The flow chart shows the process of customizing the AM scaffold for a patient. Pictures are adapted with permission from refs. ▽1 [30] and ▽2 [36].

A critical obstacle in achieving the desired outcome from this cooperative model is the efficiency of communication. Considering the potentially limited or urgent surgical time frame for patients, swift data transmission and interaction between clinicians and engineers are imperative for customizing the scaffold, a process that could be markedly time-intensive. Therefore, a consolidated data platform is vital for timely communication, preserving patient confidentiality, and managing large file transfers, given the breadth of medical data involved.

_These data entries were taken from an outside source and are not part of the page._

theorem keeps_launchAll {z : State} {s0 : State} {ctx : Nat} {im : Image} (h_s0 : Keeps z s0) :
    Keeps z (launchAll s0 ctx im) := by
  unfold launchAll
  repeat' with_reducible first
    | assumption | apply keeps_dropTakers | apply keeps_sweepWakes | intro _ _ _ _ _ _ _ | intro _ _ _ | intro _ _
    | intro _ | apply Keeps.upd

theorem keeps_dropTails {z : State} {s : State} {ctx : Nat} (h_s : Keeps z s) :
    Keeps z (dropTails s ctx) := by
  unfold dropTails
  repeat' with_reducible first
    | assumption | apply keeps_modSeq | apply Keeps.foldl | intro _ _ _ _ _ _ _ | intro _ _ _

theorem keeps_wakeRails {z : State} {s : State} {ctx : Nat} (h_s : Keeps z s) :
    Keeps z (wakeRails s ctx) := by
  unfold wakeRails
  repeat' with_reducible first
    | assumption | apply Keeps.ite | apply keeps_modPhys | apply Keeps.foldl | intro _ _ _ _ _ _ _ | intro _ _ _
    | intro _ _ | intro _ | split

theorem keeps_startCmd {z : State} {s : State} {c : Cmd} (h_s : Keeps z s) :
    Keeps z (startCmd s c) := by
  unfold startCmd
  repeat' with_reducible first
    | assumption | apply Keeps.ite | apply keeps_endCmd | apply keeps_modCtx | apply keeps_dropTails
    | apply keeps_launchAll | apply keeps_wakeRails | intro _ _ _ _ _ _ _ | intro _ _ _ | intro _ _ | intro _ | split

theorem keeps_execStart {z : State} {cmd : Nat} {s : State} (h_s : Keeps z s) :
    KeepsNext z (execStart cmd s) := by
  unfold execStart
  repeat' with_reducible first
    | assumption | apply keeps_atCmd | apply keeps_startCmd | intro _ _ _ _ _ _ _ | intro _ _ _ | intro _ _ | intro _

theorem keeps_pauseCmd {z : State} {s : State} {c : Cmd} (h_s : Keeps z s) :
    Keeps z (pauseCmd s c) := by
  unfold pauseCmd
  repeat' with_reducible first
    | assumption | apply Keeps.ite | apply keeps_endCmd | apply keeps_beginBreak | apply keeps_setCmd

theorem keeps_execPause {z : State} {cmd : Nat} {s : State} (h_s : Keeps z s) :
    KeepsNext z (execPause cmd s) := by
  unfold execPause
  repeat' with_reducible first
    | assumption | apply keeps_atCmd | apply keeps_pauseCmd | intro _ _ _ _ _ _ _ | intro _ _ _ | intro _ _ | intro _

theorem keeps_endPauses {z : State} {s : State} {ctx : Nat} (h_s : Keeps z s) :
    Keeps z (endPauses s ctx) := by
  unfold endPauses
  repeat' with_reducible first
    | assumption | apply keeps_endCmd | apply Keeps.foldl | intro _ _ _ _ _ _ _ | intro _ _ _

theorem keeps_execBreakStopDone {z : State} {ctx : Nat} {s : State} (h_s : Keeps z s) :
    KeepsNext z (execBreakStopDone ctx s) := by
  unfold execBreakStopDone
  repeat' with_reducible first
    | assumption | apply KeepsNext.next | apply KeepsNext.notNow | apply KeepsNext.ite | apply Keeps.ite
    | apply keeps_endPauses | apply keeps_modCtx

theorem keeps_resumeCtx {z : State} {s : State} {ctx : Nat} (h_s : Keeps z s) :
    Keeps z (resumeCtx s ctx) := by
  unfold resumeCtx
  repeat' with_reducible first
    | assumption | apply keeps_modCtx | apply keeps_serveAll | apply keeps_moveDue | apply Keeps.foldl
    | intro _ _ _ _ _ _ _ | intro _ _ _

Another impediment is the complexity of customization. The ideal parameters for bone scaffolds differ for each patient, dependent on their specific condition, necessitating a comprehensive pathological analysis and tailored scaffold design. This extensive workload may result in decreased efficiency and increased costs. However, artificial intelligence, such as the deep-learning technology referenced in Deep learning for the scaffold design, could expedite the analysis and design phases, while quality assessments and evaluations by clinicians and engineers ensure the final outcomes' dependability.

Conclusion

AM bone scaffolds represent a major advancement in the realm of personalized orthopedic care, offering numerous advantages over traditional and standardized implants. These scaffolds can be designed to precisely fit specific defect shapes and mimic the surrounding host tissue, both mechanically and structurally, based on the treatment strategy and bone defect location. For the successful implementation of precision treatment, customization must be an integral part of all stages. This includes bone defect imaging, scaffold design, and the selection of materials and fabrication methodologies. By adhering to these considerations, we can ensure that the scaffolds produced are tailored to the specific needs of each patient. Ultimately, the proposed cooperative model fosters close collaboration between clinicians and engineers, facilitating the creation of patient-specific AM bone scaffolds. Through this synergistic approach, the true potential of AM in orthopedics can be realized, ushering in a new era of personalized medical treatment.